Conference championships
- SoCon: 1969PFL: 2020, 2021
- Website: DavidsonWildcats.com

= Davidson Wildcats football =

Intercollegiate American football team for Davidson College in North Carolina, US

The Davidson Wildcats football program is the intercollegiate American football team for Davidson College located in the U.S. state of North Carolina. The team competes in the NCAA Division I Football Championship Subdivision (FCS) and are members of the Pioneer Football League. Davidson's first football team was fielded in 1896. The team plays its home games at the 5,000 seat Davidson College Stadium in Davidson, North Carolina. The Wildcats are coached by Saj Thakkar.

==History==
Football at Davidson began during the late 1880s as a club football team. The rules for the game of football were still being standardized, so the teams met before every game to set the rules straight for that particular contest. The first uniforms for the club were dark sweaters or canvas jackets with "DC" chalked on the front.

In 1897, the school organized a schedule of games against other area club teams. The original colors were actually pink and blue. In September 1889, the students created a Rugby Football Association. Goal posts were set up, a field was chosen and marked, and the students got the association admitted to the North Carolina Football League.
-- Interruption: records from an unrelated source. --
-- ==== Sys2Proof/Machine/Frames.lean ====
section
/-! DEFINITION. Link characters, the CRC and the frame formats (spec/05): the bytes and bits of every
item sent, and the judging and reading of a frame received. -/

namespace Sys2Proof.Machine

/-! ### Characters (R88, R90) -/

/-- Even parity: true when the byte holds an odd number of ones (R88). -/
def parityBit (b : Byte) : Bool := (List.range 8).foldl (fun p i => p ^^ b.getLsbD i) false

/-- The 11 bit times of a character: start 0, data least significant bit first, parity, stop 1 (R88). -/
def charWire (b : Byte) : List Bool :=
  false :: (List.range 8).map (fun i => b.getLsbD i) ++ [parityBit b, true]

/-- The outcome of a received character: its value, or `none` in error, by a parity error, a framing
error or both (R90). -/
def charValue (c : RxChar) : Option Byte :=
  if c.parity = parityBit c.data && c.stop then some c.data else none

/-- A character as a sender that obeys R88 sends it. -/
def goodChar (b : Byte) : RxChar := { data := b, parity := parityBit b, stop := true }

/-! ### CRC (R95) -/

/-- One bit step of the CRC register (R95, step 3). -/
def crcBit (r : BitVec 16) : BitVec 16 := if r.getLsbD 15 then (r <<< 1) ^^^ 0x1021#16 else r <<< 1

/-- One byte of the CRC (R95, steps 2 and 3). -/
def crcByte (r : BitVec 16) (b : Byte) : BitVec 16 :=
  (List.range 8).foldl (fun r _ => crcBit r) (r ^^^ (b ++ (0 : BitVec 8)))

/-- The CRC of a list of bytes (R95). -/
def crc16 (bytes : List Byte) : BitVec 16 := bytes.foldl crcByte 0xFFFF#16

/-! ### Frames sent (R94, R96 to R99) -/

/-- The bytes of a frame: SOF, HDR, SEQ, LEN, payload, CRC high, CRC low (R94). -/
def frameBytes (kind flags : BitVec 4) (seq : SeqNum) (payload : List Byte) : List Byte :=
  let body := (kind ++ flags : BitVec 8) :: ((0 : BitVec 2) ++ seq : BitVec 8) ::
    BitVec.ofNat 8 payload.length :: payload
  Config.sofChar :: body ++ [(crc16 body).extractLsb' 8 8, (crc16 body).extractLsb' 0 8]

/-- The status byte of a REPLY record: 5 qualified level, 4 ENABLE, 3 MASK, 2:0 STATE (R99). -/
def SourceRecord.status (r : SourceRecord) : Byte :=
  (0 : BitVec 2) ++ bit1 r.level ++ bit1 r.enable ++ bit1 r.mask ++ r.state.code

/-- The three payload bytes of a REPLY record (R97). -/
def SourceRecord.bytes (r : SourceRecord) : List Byte :=
  [BitVec.ofNat 8 r.source.val, r.status, r.pending]

/-- The kind code of a sequenced frame (R96). -/
def Body.kind : Body → BitVec 4
  | .event _ => 0x4
  | .note _ _ => 0x5
  | .reply _ => 0x6

/-- The flags of a sequenced frame: RESENT, OVERRUN and LEVEL of an EVENT in bits 2 to 0 (R96). -/
def Body.flags : Body → BitVec 4
  | .event m => (0 : BitVec 1) ++ bit1 m.resent ++ bit1 m.overrun ++ bit1 m.level
  | .note _ _ => 0
  | .reply _ => 0

/-- The payload of a sequenced frame (R97, R98). -/
def Body.payload : Body → List Byte
  | .event m => [BitVec.ofNat 8 m.source.val, m.vector, m.dest ++ BitVec.ofNat 4 m.prio.val, m.count]
  | .note _ n => n.tag :: n.data
  | .reply r => r.tag :: r.result.code :: BitVec.ofNat 8 r.records.length :: r.records.flatMap (·.bytes)

/-- The bytes of a frame record, the same at every transmission (R80, R94, R124). -/
def FrameRecord.bytes (r : FrameRecord) : List Byte :=
  frameBytes r.body.kind r.body.flags r.seq r.body.payload

/-- The bytes of an item; a break has none (R76, R94, R98). -/
def Item.bytes : Item → List Byte
  | .sync => [Config.syncChar]
  | .brk => []
  | .hello heard window epoch =>
    frameBytes 0x1 ((0 : BitVec 3) ++ bit1 heard) 0
      [Config.linkRevision, window.setWidth 8, epoch, Config.roleDevice]
  | .ack n => frameBytes 0x2 0 n []
  | .nak n => frameBytes 0x3 0 n []
  | .sequenced r => r.bytes

/-- The levels of the transmit pair over the bit times of an item (R76, R88, R91). -/
def Item.wire : Item → List Bool
  | .sync => charWire Config.syncChar
  | .brk => List.replicate Config.breakBits false
  | .hello heard window epoch => (Item.hello heard window epoch).bytes.flatMap charWire
  | .ack n => (Item.ack n).bytes.flatMap charWire
  | .nak n => (Item.nak n).bytes.flatMap charWire
  | .sequenced r => r.bytes.flatMap charWire

/-- The length of an item in bit times (R76). -/
def Item.bitTimes (i : Item) : Nat := i.wire.length

/-- The level of the transmit pair `k` bit times after the item in transmission began: the item's own level
until it ends, and 1 from then on; 1 while nothing is sent (R88, R91). -/
def State.txLevel (s : State) (k : Nat) : Bool :=
  match s.tx with
  | none => Config.restLevel
  | some i => i.wire.getD k Config.restLevel

/-! ### Frames received (R96, R97, R103) -/

/-- A good frame of a kind the device accepts, with the fields its consumer reads (R96, R97). -/
inductive RxFrame where
  | hello (heard : Bool) (revision window epoch role : Byte)
  | ack (number : SeqNum)
  | nak (number : SeqNum)
  | complete (seq : SeqNum) (oldest : Bool) (vector : Byte)
  | note (seq : SeqNum) (tag : Byte) (data : List Byte)
  | control (seq : SeqNum) (tag op first count : Byte)
deriving DecidableEq, Repr

/-- The frame of a kind with that payload, if the kind is one the device accepts and the payload has the
length R96 gives it (R103, items 4 and 5). Flags without a name are not examined (R96). -/
def readKind (hdr : Byte) (seq : SeqNum) (payload : List Byte) : Option RxFrame :=
  match (hdr.extractLsb' 4 4).toNat, payload with
  | 0x1, [revision, window, epoch, role] => some (.hello (hdr.getLsbD 0) revision window epoch role)
  | 0x2, [] => some (.ack seq)
  | 0x3, [] => some (.nak seq)
  | 0x5, tag :: data =>
    if 1 ≤ data.length ∧ data.length ≤ 8 then some (.note seq tag data) else none
  | 0x8, [vector] => some (.complete seq (hdr.getLsbD 0) vector)
  | 0x9, [tag, op, first, count] => some (.control seq tag op first count)
  | _, _ => none

/-- The good frame that a completed frame is, from its bytes after the SOF, or `none` if it is bad by
items 2 to 6 of R103. -/
def readFrame (bytes : List Byte) : Option RxFrame :=
  match bytes with
  | hdr :: sq :: ln :: rest =>
    let payload := rest.take ln.toNat
    if ln.toNat ≤ Config.maxPayload ∧ rest.length = ln.toNat + 2 ∧
        rest.drop ln.toNat = [(crc16 (hdr :: sq :: ln :: payload)).extractLsb' 8 8,
          (crc16 (hdr :: sq :: ln :: payload)).extractLsb' 0 8] ∧
        sq.getLsbD 7 = false ∧ sq.getLsbD 6 = false then
      readKind hdr (sq.extractLsb' 0 6) payload
    else none
  | _ => none

/-- The judging of a completed frame: `none` is a bad frame (R103). -/
def judge (c : Collecting) : Option RxFrame := if c.errorMark then none else readFrame c.bytes

/-- The bytes of a good frame as a collector may send it, SOF included (R94, R96, R97). Bits that the
device does not examine are free: the flag bits without a name are those of `spare`, and bits 5 to 0 of the
SEQ of a HELLO are `helloSeq`. -/
def RxFrame.bytes (spare : BitVec 4) (helloSeq : SeqNum) : RxFrame → List Byte
  | .hello heard revision window epoch role =>
    frameBytes 0x1 (spare.extractLsb' 1 3 ++ bit1 heard) helloSeq [revision, window, epoch, role]
  | .ack n => frameBytes 0x2 spare n []
  | .nak n => frameBytes 0x3 spare n []
  | .complete n oldest vector => frameBytes 0x8 (spare.extractLsb' 1 3 ++ bit1 oldest) n [vector]
  | .note n tag data => frameBytes 0x5 spare n (tag :: data)
  | .control n tag op first count => frameBytes 0x9 spare n [tag, op, first, count]

end Sys2Proof.Machine
end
At that time, American football was still more popular among the student body. Before any collegiate level football was even mentioned, the male students would participate in incredibly vicious inter-class football games. All four classes would play each other in these intense games, and injuries were common. During one game, future professor James M. Douglas (class of 1893) broke his arm. In that same game, future president Walter Lingle (class of 1892) was knocked unconscious. Eventually, these rivalries drive the student body to begin an intercollegiate football program (Gillespie 22).

Finally, in October 1898, the faculty allowed Davidson students to participate in intercollegiate football games. Their first intercollegiate game was played on November 5, 1898 against the University of North Carolina. The game was so big that a special train was chartered to take the entire school into Charlotte to cheer the team on. Luckily for the players, the school colors were changed by the student body in 1895 from pink and blue to red and black. The team lost 11–0, but the editorial in the Davidson College Magazine was entitled "Victory in Defeat" (Gillespie 22). Davidson football had officially begun.
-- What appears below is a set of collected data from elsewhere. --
-- ==== Sys2Proof/Safety.lean ====
section
/-! DEFINITION. What a run of the machine is, when the expiry of a timer is in time, and the laws of the
device that every step keeps, stated as predicates of a state. Nothing here changes what a step does. -/

namespace Sys2Proof.Machine

/-! ### Runs -/

/-- `k` steps from `s` all answer a next state: the machine does not stop. -/
def State.runs : Nat → State → Prop
  | 0, _ => True
  | k + 1, s => ∃ t, step s = .next t ∧ State.runs k t

/-! ### Timers in time (assumption log 3)

The spec lets each expiry come in a window of 10 µs or less. `exec` takes an expiry whenever its timer
runs; a claim about real time takes these predicates as premises. -/

/-- A timer started for `length` periods may expire now: no earlier than its length after the start and no
later than one timebase after that (R3, R58, R84, R113, R119, R131). -/
def Timer.mayExpire (t : Timer) (length now : Nat) : Prop :=
  ∃ start, t = some start ∧ start + length ≤ now ∧ now ≤ start + length + Config.timebase

/-- Whether an expiry command at the front of the queue comes in its window. Other commands are always in
time. -/
def State.timely (s : State) : Instr → Prop
  | .stabilityIntervalExpiry l =>
    Timer.mayExpire (s.line l).interval (s.src (lineSource l)).filter.time s.now
  | .holdoffExpiry n =>
    Timer.mayExpire (s.src n).holdoff ((s.src n).hold.toNat * Config.holdUnit) s.now
  | .acknowledgmentTimerExpiry =>
    Timer.mayExpire s.window.timer (s.regs.linkCfg.tack.toNat * Config.ackUnit) s.now
  | .greetingIntervalExpiry => Timer.mayExpire s.arbiter.greetInterval Config.greetInterval s.now
  | .greetTimeout => Timer.mayExpire s.session.greetTimeout Config.greetMax s.now
  | .restartDelayExpiry => Timer.mayExpire s.session.restartDelay Config.restartDelay s.now
  | _ => True

/-! ### What the collections hold -/

/-- The source of an EVENT record. -/
def Body.eventSource : Body → Option SourceId
  | .event m => some m.source
  | .note _ _ => none
  | .reply _ => none

/-- The message of an EVENT record. -/
def Body.message : Body → Option Message
  | .event m => some m
  | .note _ _ => none
  | .reply _ => none

/-- The slot of a NOTE record. -/
def Body.noteSlot : Body → Option SlotId
  | .event _ => none
  | .note k _ => some k
  | .reply _ => none

/-- The slot of a NOTE record with its note. -/
def Body.slotNote : Body → Option (SlotId × Note)
  | .event _ => none
  | .note k n => some (k, n)
  | .reply _ => none

/-- The note that a slot holds. -/
def Slot.note : Slot → Option Note
  | .free => none
  | .waiting n => some n
  | .inFlight n => some n

/-- The sources of the queued messages. -/
def State.queuedSources (s : State) : List SourceId := s.queue.messages.map (·.source)

/-- The sources of the EVENT records of the Window, oldest first. -/
def State.sentSources (s : State) : List SourceId :=
  s.window.records.filterMap fun r => r.body.eventSource

/-- The messages of the EVENT records of the Window, oldest first. -/
def State.flyingMessages (s : State) : List Message :=
  s.window.records.filterMap fun r => r.body.message

/-- The slots of the NOTE records of the Window, oldest first. -/
def State.flyingSlots (s : State) : List SlotId :=
  s.window.records.filterMap fun r => r.body.noteSlot

/-- What the transmitter may be sending in a link state (R76, R84 to R86). -/
def Link.mayBeSending : Link → Option Item → Bool
  | .disabled, t => t = none
  | .syncing, some .sync | .syncing, some .brk | .syncing, some (.hello ..) => true
  | .syncing, _ => false
  | .greeting, some .sync | .greeting, some .brk | .greeting, some (.hello ..) => true
  | .greeting, _ => false
  | .active, _ => true
  | .failed, t => t = none || t = some .brk

/-! ### Laws of the device

Each is kept by every step, alone or with those it names; the obligations say so. -/

/-- R182: the fields of LINK_CFG in force are values a write may hold. -/
abbrev State.CfgLaw (s : State) : Prop := s.regs.linkCfg.valid = true

/-- R158, R166, R169: at most 4 inbound records and 2 replies; a note has 1 to 8 data bytes, and a reply
at most 8 records. -/
abbrev State.BoundsLaw (s : State) : Prop :=
  s.notes.fifo.length ≤ Config.fifoSize ∧ s.replies.length ≤ Config.replyQueueSize ∧
    (∀ n ∈ s.notes.fifo, 1 ≤ n.data.length ∧ n.data.length ≤ 8) ∧
    (∀ r ∈ s.replies, r.records.length ≤ 8)

/-- R3, R4: the stability interval runs exactly while the observed value differs from the accepted one,
and with FILTER NONE it stands stopped; outside a reset the observed value is the pin's. -/
abbrev State.LineLaw (s : State) : Prop :=
  (∀ l : LineId, ((s.line l).interval.isSome ↔ (s.line l).observed ≠ (s.line l).accepted) ∧
    ((s.src (lineSource l)).filter = .none → (s.line l).interval = none)) ∧
  (s.resetting = none → ∀ l : LineId, (s.line l).observed = (s.line l).pin)

/-- R84, R106, R108 to R119: each timer of the greeting and of FAILED runs exactly in its link state; the
SYNC count is below 4, and 0 outside SYNCING; the agreed window is at most 8, is 0 outside GREETING and
ACTIVE, and is 1 or more exactly once a HELLO has been recorded. -/
abbrev State.SessionLaw (s : State) : Prop :=
  (s.session.greetTimeout.isSome ↔ s.session.link = .greeting) ∧
  (s.arbiter.greetInterval.isSome ↔ s.session.link = .greeting) ∧
  (s.arbiter.helloDue = true → s.session.link = .greeting) ∧
  (s.session.restartDelay.isSome ↔ s.session.link = .failed ∧ s.regs.linkCfg.auto = true) ∧
  s.session.syncCount < Config.syncsWanted ∧
  (s.session.link ≠ .syncing → s.session.syncCount = 0) ∧
  s.session.agreed.toNat ≤ Config.maxWindow ∧
  (s.session.link ≠ .greeting → s.session.link ≠ .active → s.session.agreed = 0) ∧
  (s.session.link = .greeting → (s.session.heard = true ↔ s.session.agreed ≠ 0)) ∧
  (s.session.link = .active → s.session.agreed ≠ 0) ∧
  (s.session.faultCause = .none → s.session.faultCount = 0)

/-- R76, R84 to R86: the transmitter sends what the link state lets it send. -/
abbrev State.TxLaw (s : State) : Prop := s.session.link.mayBeSending s.tx = true

/-- R100, R102: a frame is in COLLECT only in GREETING and ACTIVE; its length is absent up to the third
character and then 0 to 27; it has fewer characters than it will have; while no character was in error,
every character after the SOF has its value. -/
abbrev State.AssemblyLaw (s : State) : Prop :=
  ∀ a ∈ s.receiver.assembly,
    (s.session.link = .greeting ∨ s.session.link = .active) ∧ 1 ≤ a.received ∧
    (a.len = none → a.received ≤ 3) ∧
    (∀ l ∈ a.len, l ≤ Config.maxPayload ∧ 4 ≤ a.received ∧ a.received < 6 + l) ∧
    (a.errorMark = false → a.bytes.length + 1 = a.received)

/-- R124: the records' numbers are consecutive, and the next number follows the newest. -/
abbrev Window.consecutive (w : Window) : Prop :=
  ∀ i : Fin w.records.length, (w.records[i]).seq + BitVec.ofNat 6 (w.records.length - i.val) = w.next

/-- R77, R105, R117, R124, R130, R133, R135, R137: the Window's numbers are consecutive; it holds no more
records than the agreed window; the resend point names a record; the timer runs only over records; the
retry count has not passed RETRIES and the consecutive count has not reached 8; and outside ACTIVE
everything that a session holds is empty, stopped or 0. -/
abbrev State.WindowLaw (s : State) : Prop :=
  s.window.consecutive ∧ s.window.records.length ≤ s.session.agreed.toNat ∧
  (∀ n ∈ s.arbiter.resend, ∃ r ∈ s.window.records, r.seq = n) ∧
  (s.window.timer.isSome → s.window.records ≠ []) ∧
  s.window.retry ≤ s.regs.linkCfg.retries.toNat ∧ s.receiver.badRun < Config.badRunLimit ∧
  (s.session.link ≠ .active →
    s.window.records = [] ∧ s.window.retry = 0 ∧ s.window.timer = none ∧ s.delivered = [] ∧
    s.replies = [] ∧ s.arbiter.ackDue = none ∧ s.arbiter.nakDue = none ∧ s.arbiter.resend = none ∧
    s.arbiter.finalHelloDue = false ∧ s.receiver.badRun = 0 ∧ s.receiver.nakSent = false)

/-- R158, R161, R164: the waiting order holds each WAITING slot once and no other slot; a slot is IN_FLIGHT
exactly while one NOTE frame of it, with its contents, is in the Window. -/
abbrev State.SlotLaw (s : State) : Prop :=
  s.notes.order.Nodup ∧ s.flyingSlots.Nodup ∧
  (∀ k : SlotId, k ∈ s.notes.order ↔ (s.notes.slots[k.val]).isWaiting = true) ∧
  (∀ k : SlotId, k ∈ s.flyingSlots ↔ (s.notes.slots[k.val]).isInFlight = true) ∧
  (∀ r ∈ s.window.records, ∀ p ∈ r.body.slotNote, s.notes.slots[p.1.val] = .inFlight p.2) ∧
  (∀ k : SlotId, ∀ n ∈ (s.notes.slots[k.val]).note, 1 ≤ n.data.length ∧ n.data.length ≤ 8)

/-- R39, R68, R146: a source is QUEUED exactly when one message of it is in the Event Queue, SENT exactly
when one EVENT frame of it is in the Window, DELIVERED exactly when it stands on the Delivered List once,
and in HOLDOFF exactly while its holdoff timer runs (R58). -/
abbrev State.PlaceLaw (s : State) : Prop :=
  s.queuedSources.Nodup ∧ s.sentSources.Nodup ∧ s.delivered.Nodup ∧
  ∀ n : SourceId,
    (n ∈ s.queuedSources ↔ (s.src n).state = .queued) ∧ (n ∈ s.sentSources ↔ (s.src n).state = .sent) ∧
    (n ∈ s.delivered ↔ (s.src n).state = .delivered) ∧
    ((s.src n).holdoff.isSome ↔ (s.src n).state = .holdoff)

/-- R25, R26, R39, R49: a disabled source is IDLE; a masked source is not QUEUED; an enabled source has a
VECTOR of 1 to 250; a soft source has SENSE LEVEL_HIGH or RISING; DELIVERED is of class LEVEL; HOLDOFF has a
HOLD; PENDING is non-zero only unmasked, of class EDGE, in SENT or HOLDOFF; PEND_OVR only with PENDING 255. -/
abbrev State.EntryLaw (s : State) : Prop :=
  ∀ n : SourceId,
    ((s.src n).enable = false → (s.src n).state = .idle) ∧
    ((s.src n).mask = true → (s.src n).state ≠ .queued) ∧
    ((s.src n).enable = true → 1 ≤ (s.src n).vector.toNat ∧ (s.src n).vector.toNat ≤ 250) ∧
    (32 ≤ n.val → (s.src n).sense = .levelHigh ∨ (s.src n).sense = .rising) ∧
    ((s.src n).state = .delivered → (s.src n).sense.isLevel = true) ∧
    ((s.src n).state = .holdoff → (s.src n).hold ≠ 0) ∧
    ((s.src n).pending ≠ 0 → (s.src n).mask = false ∧ (s.src n).sense.isLevel = false ∧
      ((s.src n).state = .sent ∨ (s.src n).state = .holdoff)) ∧
    ((s.src n).pendOvr = true → (s.src n).pending = 255)

/-- R19, R40: a message carries its source's VECTOR, DEST, PRIO and class, and a count of 1 or more that
is 1 for class LEVEL. -/
abbrev State.carries (s : State) (m : Message) : Prop :=
  m.vector = (s.src m.source).vector ∧ m.dest = (s.src m.source).dest ∧ m.prio = (s.src m.source).prio ∧
    m.level = (s.src m.source).sense.isLevel ∧ m.count ≠ 0 ∧
    (m.level = true → m.count = 1 ∧ m.overrun = false)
The team became both successful and popular over the next twenty years. With a record of 20–12–1 in the program's first seven seasons, the school had no complaints. In 1906, the Davidson football team made history. Prior to a game against Georgia, the Davidson coaching staff took note of the new rule that made a forward pass a legal play. During the game, the team completed several short passes over the middle and ended up winning 15–0. Fuzzy Woodruff gives the team credit for being the first team in the South to complete a forward pass in his book, "The History of Southern Football."

In 1917, Davidson officially adopted a nickname. Formerly nicknamed "the preachers", Davidson became known as the Wildcats after some Georgians commented that the team—undersized, scrappy and tenacious—"fought like wildcats" against Georgia Tech. Another interesting thing occurred in 1929. In a 13–12 win over Duke, senior captain Thad Brock faked a punt seven yards deep in his own end zone. He ran and scrambled around the entire Duke defense to be awkwardly brought down five yards before Dukes end zone. The 102 yard run was featured in a Ripley's Believe It or Not on September 17, 1930. It was known as the longest and "nerviest" non-touchdown play ever (Charlotte Observer 7B).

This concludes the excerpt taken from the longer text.